(Excerpts from a dataset)
-- ==== Sys2Proof/Machine/Render.lean ====
section
/-! DEFINITION. The render commands (12 R305-R322): the texture sampler, neural materials, the ray unit and its short
stack. -/

namespace Sys2Proof.Machine

/-! ### Texture descriptors (Table 12.2, R309, R310) -/

/-- A texture descriptor as 512 bits. -/
abbrev Texture := Nat

namespace Texture
def base (d : Texture) : Nat := bitsOf d 0 57
def width (d : Texture) : Nat := bitsOf d 64 16 + 1
def height (d : Texture) : Nat := bitsOf d 80 16 + 1
def depth (d : Texture) : Nat := bitsOf d 96 12 + 1
def lm1 (d : Texture) : Nat := bitsOf d 108 4
def dim (d : Texture) : Nat := bitsOf d 112 2
def fmt (d : Texture) : Ty := (tyOfCode (bitsOf d 114 6)).getD .none
def channels (d : Texture) : Nat := match bitsOf d 120 2 with | 0 => 1 | 1 => 2 | 2 => 4 | _ => 16
def filt (d : Texture) : Bool := bitOf d 134
def mipf (d : Texture) : Bool := bitOf d 135
def border (d : Texture) (c : Nat) : Num := if c < 4 then floatVal .f32 (bitsOf d (192 + 32 * c) 32) else numZero false
def net (d : Texture) : Nat := bitsOf d 320 57
/-- Bytes of a texel (R310). -/
def texel (d : Texture) : Nat := d.channels * tyWidth d.fmt / 8

/-- R322 check 3, on the descriptor alone; `neural` for TEXN. BASE and NET are multiples of 64 (DEDUCED, log entry
27). -/
def valid (d : Texture) (neural latentOk : Bool) : Bool :=
  let ext := max (max d.width (if d.dim == 0 then 1 else d.height)) (if d.dim == 3 then d.depth else 1)
  bitsOf d 57 7 == 0 && bitsOf d 122 6 == 0 && bitsOf d 136 56 == 0 && bitsOf d 377 135 == 0 && d.base % 64 == 0 &&
    (if neural then d.net % 64 == 0 else d.net == 0) &&
    (d.dim != 0 || (d.height == 1 && d.depth == 1)) && (d.dim != 1 || d.depth == 1) && d.lm1 ≤ Nat.log2 ext &&
    (d.fmt == .n8 || d.fmt == .n16 || d.fmt == .f16 || d.fmt == .bf16 || d.fmt == .f32 || d.fmt == .bx4) &&
    ((d.fmt == .bx4) == (d.channels == 16)) && (if neural then d.fmt == .bx4 else latentOk || d.fmt != .bx4)

/-- R310: the extents of a level. -/
def w (d : Texture) (l : Nat) : Nat := max 1 (d.width / 2 ^ l)
def h (d : Texture) (l : Nat) : Nat := max 1 (d.height / 2 ^ l)
def dl (d : Texture) (l : Nat) : Nat := if d.dim == 2 then d.depth else max 1 (d.depth / 2 ^ l)
def pitch (d : Texture) (l : Nat) : Nat := (d.w l * d.texel + 63) / 64 * 64
/-- Where a level starts, from BASE. -/
def start (d : Texture) (l : Nat) : Nat :=
  List.foldl (fun a k => a + d.pitch k * d.h k * d.dl k) 0 (List.range l)
/-- R310: a texel's address. -/
def addr (d : Texture) (l x y z : Nat) : Nat :=
  (d.base + d.start l + z * (d.pitch l * d.h l) + y * d.pitch l + x * d.texel) % 2 ^ 57
end Texture

/-! ### Footprints (R311) -/

/-- A coordinate as a fraction: 0 for a NaN or an infinity. -/
def coord (x : Num) : Int × Nat := match x with | .fin _ _ _ => (x.snum, x.den) | _ => (0, 1)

▶ How to complete this task:
Look above for the line containing "def w (d : Texture)". Return it and each line after it exactly, through the last line, and nothing more.

▶ Your response:
def w (d : Texture) (l : Nat) : Nat := max 1 (d.width / 2 ^ l)
def h (d : Texture) (l : Nat) : Nat := max 1 (d.height / 2 ^ l)
def dl (d : Texture) (l : Nat) : Nat := if d.dim == 2 then d.depth else max 1 (d.depth / 2 ^ l)
def pitch (d : Texture) (l : Nat) : Nat := (d.w l * d.texel + 63) / 64 * 64
/-- Where a level starts, from BASE. -/
def start (d : Texture) (l : Nat) : Nat :=
  List.foldl (fun a k => a + d.pitch k * d.h k * d.dl k) 0 (List.range l)
/-- R310: a texel's address. -/
def addr (d : Texture) (l x y z : Nat) : Nat :=
  (d.base + d.start l + z * (d.pitch l * d.h l) + y * d.pitch l + x * d.texel) % 2 ^ 57
end Texture

/-! ### Footprints (R311) -/

/-- A coordinate as a fraction: 0 for a NaN or an infinity. -/
def coord (x : Num) : Int × Nat := match x with | .fin _ _ _ => (x.snum, x.den) | _ => (0, 1)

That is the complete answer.